The folk tradition doesn’t encompass folk horror only. I’ve been working on The Wicker Man, one of the initial folk horror classics, long enough that I sometimes need to remind myself of that. Of course, it was the cover image featuring said movie that drew me to David Huckvale’s A Green and Pagan Land: Myth, Magic and Landscape in British Film and Television. The descriptive subtitle more or less informs the reader what the book is about although it reaches further than that. Huckvale also interprets novels, short stories, and classical music pieces according to landscape. And sometimes it ranges beyond Britain, especially to other Anglo-Saxon cultures. Richard Wagner, for example, plays a prominent role in one of the chapters.
Having written about popular media myself, I’m aware of how such issues can easily arise. A movie too good not to discuss falls out of the precise range you’ve set for yourself. And no matter how much media you can consume there will be tons more that you could, had you the time, add to your experience of it. This book looks at mostly British media with an eye toward the pagan landscape. That doesn’t always mean horror, but sometimes it does. Huckvale always has interesting things to say about the media he addresses. Whether the pieces go back to Arthurian legend or to more recent fictional pasts, the landscape has a role to play.

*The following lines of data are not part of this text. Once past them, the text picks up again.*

theorem decodeFamilyF_encode {x : Reg} {nn : Byte} {i : Instr} (h : decodeFamilyF x nn = some i) :
    encode i = (0xF#4 ++ digit x ++ nn : Word) := by
  unfold decodeFamilyF at h
  split at h <;> cases h <;>
    exact congrArg (fun b => (0xF#4 ++ digit x ++ b : Word)) (BitVec.eq_of_toNat_eq (Eq.symm ‹_›))

theorem formatNNN_eq_word {w : Word} (op : BitVec 4) (h : (fieldOP w).toNat = op.toNat) :
    (op ++ fieldNNN w : Word) = w := by
  rw [← BitVec.eq_of_toNat_eq h]
  exact (word_eq_formatNNN w).symm

theorem formatXNN_eq_word {w : Word} (op : BitVec 4) (h : (fieldOP w).toNat = op.toNat) :
    (op ++ digit (fieldX w) ++ fieldNN w : Word) = w := by
  rw [← BitVec.eq_of_toNat_eq h]
  exact (word_eq_formatXNN w).symm

theorem formatXYN_eq_word {w : Word} (op : BitVec 4) (h : (fieldOP w).toNat = op.toNat) :
    (op ++ digit (fieldX w) ++ digit (fieldY w) ++ digit (fieldN w) : Word) = w := by
  rw [← BitVec.eq_of_toNat_eq h]
  exact (word_eq_digits w).symm

/-- Families 5 and 9: the last digit must be 0 (R50). -/
theorem formatXY0_eq_word {w : Word} (op : BitVec 4) (h : (fieldOP w).toNat = op.toNat)
    (hn : fieldN w = 0) : (op ++ digit (fieldX w) ++ digit (fieldY w) ++ 0x0#4 : Word) = w := by
  have e := formatXYN_eq_word op h
  rwa [hn] at e

/-- Settles O3, arm by arm (`h_1` to `h_16` are the operation digits 0 to F): the digit that selects the arm
and the fields the arm reads make up the word. -/
theorem encodeOfDecode : Obligations.EncodeOfDecode := by
  intro w i h
  unfold decodeWord at h
  split at h
  case h_1 => exact decodeFamily0_encode h
  case h_2 | h_3 | h_11 | h_12 => cases h; exact formatNNN_eq_word _ ‹_›
  case h_4 | h_5 | h_7 | h_8 | h_13 => cases h; exact formatXNN_eq_word _ ‹_›
  case h_6 | h_10 =>
    split at h
    · cases h; exact formatXY0_eq_word _ ‹_› ‹_›
    · cases h
  case h_9 ho => exact (decodeFamily8_encode h).trans (formatXYN_eq_word _ ho)
  case h_14 => cases h; exact formatXYN_eq_word _ ‹_›
  case h_15 ho => exact (decodeFamilyE_encode h).trans (formatXNN_eq_word _ ho)
  case h_16 ho => exact (decodeFamilyF_encode h).trans (formatXNN_eq_word _ ho)
  case h_17 => cases h

/-! ## The unknown words -/

theorem decodeFamily0_eq_none (w : Word) :
    decodeFamily0 w = none ↔ w.toNat ≠ 0x00E0 ∧ w.toNat ≠ 0x00EE := by
  unfold decodeFamily0
  split <;> simp_all

theorem decodeFamily8_eq_none (x y n : Fin 16) :
    decodeFamily8 x y n = none ↔ n.val ∈ [0x8, 0x9, 0xA, 0xB, 0xC, 0xD, 0xF] := by
  unfold decodeFamily8
  split <;> simp_all
  omega

theorem decodeFamilyE_eq_none (x : Reg) (nn : Byte) :
    decodeFamilyE x nn = none ↔ nn.toNat ∉ [0x9E, 0xA1] := by
  unfold decodeFamilyE
  split <;> simp_all

theorem decodeFamilyF_eq_none (x : Reg) (nn : Byte) :
    decodeFamilyF x nn = none ↔
      nn.toNat ∉ [0x07, 0x0A, 0x15, 0x18, 0x1E, 0x29, 0x33, 0x55, 0x65] := by
  unfold decodeFamilyF
  split <;> simp_all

Indeed, folk horror is generally defined by landscape. That makes sense considering that it’s all around us. Many people in urban settings may have to struggle to find it. Indeed, when they want to get away they head for it. In Britain—and anywhere in which invasion has taken place—the earlier pagan ideas are imprinted on the land. In Britain they’re perhaps more obvious; think of Stonehenge. As later interlopers modern people see them and wonder. And then we create stories—literary, musical, or visual—about the experience. I’m so used to reading about folk horror that I’d finished the book before I realized it wasn’t really the focus of the entire thing. While I don’t live in a major city, I too have blinders on for much of the time. I’ve got a book deadline and I wanted to read this before making final revisions. I’m glad I did. There were places where I was just in the backseat, along for the ride, but there were also chapters where The Wicker Man was a crucial component. And it reminded me of why I enjoyed living in that landscape for a few years.